The U.S. National Oceanic and Atmospheric Administration (NOAA) and The International Coral Reef Initiative (ICRI) have announced that we have now entered a fourth global mass coral bleaching event.

Incidents of coral bleaching due to heat stress have become a major point of concern across reef systems in Australia, Brazil and other countries.

"It is critical that the government, resorts and private individuals also contribute to efforts that will assess the scope and extent of this coral bleaching event," Nizam said.
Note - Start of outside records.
-- ==== Sys2Proof/Machine/Transit.lean ====
section
/-! DEFINITION. The transit controller and the class change: the application of the policy (R132, R133), the exposure
counts (R128) and the taking of a class change by the two blocks that act on it (R127, R145). -/

namespace Sys2Proof.Machine

/-- Step 2 of an application for one slot whose new disposition is already written (R132; R136, R139, R140, R141): the
entry's cap is compared with the requested level, and the suspension begins, continues, or ends by cap rise. -/
def Slot.settleForCap (e : Env) (cap : Level) (r : Slot) : Slot :=
  if r.outOfService then r
  else if cap.below r.requested then
    match r.suspension with
    | none => r.suspend e
    | some rec => r.resuspend e rec
  else
    match r.suspension with
    | none => r
    | some _ => r.endByCapRise e

/-- The application of the policy to one slot (R132): the disposition, the suspension, the REFUSE sweep (R134), and the cap.
The head rules follow as the application leaves the slot (R65, R134; log 10). -/
def applyPolicy (e : Env) (i : SlotId) (d : Plant) : Plant :=
  let cap := e.tables.policyCap e.cls (e.tables.group i)
  let disp := e.tables.policyDisposition e.cls (e.tables.group i)
  let d1 := d.put e i (Slot.settleForCap e cap { d.slot i with transitDisposition := disp })
  let d2 := if disp = .refuse then refuseSweep e i cap d1 else d1
  writeTransitCap e i cap d2

/-- The application at one slot, with the head rules against the slot as it leaves it, and then the response of the budget unit
before the next slot is taken (log 35). -/
def applyPolicyAt (e : Env) (d : Plant) (i : SlotId) : Plant := budgetReact e (serveHead e i (applyPolicy e i d))

/-- The row of the class in force is applied to the sixteen slots in ascending slot number (R132, R133). -/
def applyPolicyAll (e : Env) (d : Plant) : Plant := react e (allSlots.foldl (applyPolicyAt e) d)

/-- A change of class is a rise into JOLT or FALL (R128). -/
def riseInto (old new : MotionClass) : Bool := (new = .jolt || new = .fall) && old.severity < new.severity

/-- The exposure count of each slot whose heads may be out is incremented (R128). -/
def countExposure (e : Env) (d : Plant) (i : SlotId) : Plant :=
  if (d.slot i).headsOut then d.put e i { d.slot i with exposures := satInc (d.slot i).exposures } else d

/-- The exposure counts at a rise (R128). -/
def countExposures (e : Env) (old new : MotionClass) (d : Plant) : Plant :=
  if riseInto old new then allSlots.foldl (countExposure e) d else d

/-- The emergency park logic takes a change into the class in force (R149). -/
def emergencyTakesClass (e : Env) (d : Plant) : Plant :=
  match classSource e.tables e.cls with
  | some q => react e (takeSource e q d)
  | none => react e d

/-- The plant takes a class change (R127): CLASS_CHANGED is recorded, exposures are counted, and the transit controller and
the emergency park logic take the change, in either order (R145). The class in force is already the new one. -/
def takeClassChange (e : Env) (transitFirst : Bool) (old : MotionClass) (sensor : SensorState) (d : Plant) : Plant :=
  let d1 := countExposures e old e.cls (d.record e.clock (.classChanged old e.cls sensor))
  if transitFirst then emergencyTakesClass e (applyPolicyAll e d1) else applyPolicyAll e (emergencyTakesClass e d1)

/-- The budget unit takes a change of the budget (R101, R106, R111). -/
def budgetTakes (e : Env) (new : Nat) (d : Plant) : Plant := react e (changeBudget e new d)

/-- The emergency park logic takes a change of the power state: into HOLDUP it is the source POWER (R149). -/
def emergencyTakesPower (e : Env) (d : Plant) : Plant :=
  if d.budget.powerState = .holdup then react e (takeSource e .power d) else react e d

/-- The plant takes a change of the power state (R100, R101, R112): POWER_CHANGED is recorded, and the budget unit and the
emergency park logic take the change, in either order. -/
def takePowerChange (e : Env) (budgetFirst : Bool) (new : PowerState) (d : Plant) : Plant :=
  let d1 := Plant.record e.clock (.powerChanged d.budget.powerState new)
    { d with budget := { d.budget with powerState := new } }
  let amount := e.tables.budgetOf new
  if budgetFirst then emergencyTakesPower e (budgetTakes e amount d1) else budgetTakes e amount (emergencyTakesPower e d1)

end Sys2Proof.Machine
end

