-- ==== Sys2Proof/Machine/Framer.lean ====
section
/-! DEFINITION. The receivers: which command a run of received characters is, on the case link (R175, R180), on a sled lane
(R26) and on the sensor port (R116). A run is the characters between two idle gaps. -/

namespace Sys2Proof.Machine

/-- The parts of a frame of the common form (10 section 10.1, Table 11-1); the flags byte is ignored (R189). -/
structure RawFrame where
  kind : Byte
  unit : Byte
  tag : Byte
  payload : List Byte
  checkOk : Bool
  deriving DecidableEq, Repr

/-- A run of characters as a frame: none if it is malformed, ending before or running on past the stated length, or stating
a payload above 64 bytes (R175, R26). -/
def rawFrame (bytes : List Byte) : Option RawFrame :=
  match bytes with
  | kind :: unit :: tag :: flags :: len :: rest =>
    if len.toNat ≤ 64 ∧ rest.length = len.toNat + 2 then
      some ⟨kind, unit, tag, rest.take len.toNat,
        decide (rest.drop len.toNat = be16 (check16 (kind :: unit :: tag :: flags :: len :: rest.take len.toNat)).toNat)⟩
    else none
  | _ => none

/-- The command of an accepted UNIT_REQUEST, by its request code (Table 11-3). -/
def requestOf (code : Byte) (r : Request) : Instr :=
  match code.toNat with
  | 0x01 => .unitQuery r
  | 0x02 => .unitStatus r
  | 0x03 => .slotStatus r
  | 0x04 => .eventRead r
  | 0x10 => .motion r
  | 0x11 => .slotRecover r
  | 0x18 => .startHold r
  | 0x19 => .startRelease r
  | 0x1A => .startClear r
  | 0x20 => .panicPark r
  | 0x21 => .emergencyClear r
  | 0x28 => .stageWrite r
  | 0x29 => .stageRead r
  | 0x2A => .commit r
  | 0x2B => .tableRead r
  | 0x30 => .exposureClear r
  | _ => .unknownRequest code r

/-- A well-checked downstream frame, by its kind (the table of R175). -/
def acceptRaw (f : RawFrame) : Instr :=
  if f.kind = 0x01 then
    if 15 < f.unit.toNat then .downstreamFrameDiscarded .unitUnsuited
    else if f.payload.length = 0 ∨ 48 < f.payload.length then .downstreamFrameDiscarded .lengthUnsuited
    else .command ⟨f.unit, f.tag, f.payload⟩
  else if f.kind = 0x02 then
    if f.unit ≠ 0xFF then .downstreamFrameDiscarded .unitUnsuited
    else match f.payload with
      | [] => .downstreamFrameDiscarded .lengthUnsuited
      | code :: args => requestOf code ⟨f.tag, args⟩
  else .downstreamFrameDiscarded .kindNotDownstream

/-- The case link's receiver: the command a run of characters is, with the level the ready line had at its first character
(R175, R179). -/
def receiveLink (readyAtStart : Bool) (bytes : List Byte) : Instr :=
  if readyAtStart then
    match rawFrame bytes with
    | none => .downstreamFrameDiscarded .malformed
    | some f => if f.checkOk then acceptRaw f else .downstreamFrameDiscarded .checkFails
  else .downstreamFrameDiscarded .readyLow

/-- The result field of a REPORT (Table 11-9). -/
def ReportResult.ofCode : Nat → Option ReportResult
  | 0 => some .done | 1 => some .fail | _ => none

/-- The mechanical state field of a REPORT (Table 11-9). -/
def MechState.ofCode : Nat → Option MechState
  | 0 => some .stopped | 1 => some .atSpeed | 2 => some .loaded | 3 => some .unloaded | _ => none

/-- A well-checked lane frame, by its kind (R26, Table 11-9). -/
def acceptLane (i : SlotId) (f : RawFrame) : Instr :=
  match f.kind.toNat, f.payload with
  | 0x90, [number, result, code, mech] =>
    match ReportResult.ofCode result.toNat, MechState.ofCode mech.toNat with
    | some r, some m => .report i number r code m
    | _, _ => .laneFrameDiscarded i
  | 0x91, [code] => .fault i code
  | 0x92, epoch :: status :: payload =>
    if payload.length ≤ 48 then .sledCompletion i epoch f.tag status payload else .laneFrameDiscarded i
  | _, _ => .laneFrameDiscarded i

/-- A lane's receiver (R26). -/
def receiveLane (i : SlotId) (bytes : List Byte) : Instr :=
  match rawFrame bytes with
  | some f => if f.checkOk then acceptLane i f else .laneFrameDiscarded i
  | none => .laneFrameDiscarded i

/-- The sensor port's receiver (R116): a sample is 8 bytes, its check over the six axis bytes, its axis values in range. -/
def receiveSample (bytes : List Byte) : Instr :=
  let x := BitVec.ofNat 16 (u16At bytes 0)
  let y := BitVec.ofNat 16 (u16At bytes 2)
  let z := BitVec.ofNat 16 (u16At bytes 4)
  if bytes.length = 8 ∧ bytes.drop 6 = be16 (check16 (bytes.take 6)).toNat
      ∧ axisInRange x = true ∧ axisInRange y = true ∧ axisInRange z = true
  then .sample x y z
  else .sampleDiscarded

/-- A received run of characters is put at the end of the queue of commands as what the receiver takes it for, with the ready
line as it stands. -/
def State.offer (bytes : List Byte) (s : State) : State :=
  { s with pending := s.pending ++ [receiveLink s.plant.link.ready bytes] }

end Sys2Proof.Machine
end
According to frequent divers, previous incidents of coral bleaching were usually limited to coral reefs with ample exposure to sunlight. However, reports have been collected of corals at a greater depth of 20m also turning white as a result of bleaching caused by the current spike in global ocean temperatures.

The coral reefs around Hulhumalé in the central Kaafu atoll have also become visibly white as a result of coral bleaching, with similar reports coming out of other atolls in Maldives in recent weeks.

The Maldives Marine Research Institute (MMRI) had also issued a warning earlier in March that coral reefs around the country could be at risk of a mass bleaching event within this year as global warming reaches unprecedented levels due to the present climate crises.

As the months from February through to May are traditionally the warmest for the Maldives under the tropical climate, MMRI has requested for citizens and ocean enthusiasts to be on the look out for coral bleaching events near their islands. MMRI has called for the public to flag mass bleaching of coral reef systems by reporting it to them via email or through their website.

The Maldives Coral Institute has also set up a reporting mechanism to help track mass coral bleaching events as they sweep across the country as a result of extreme global warming.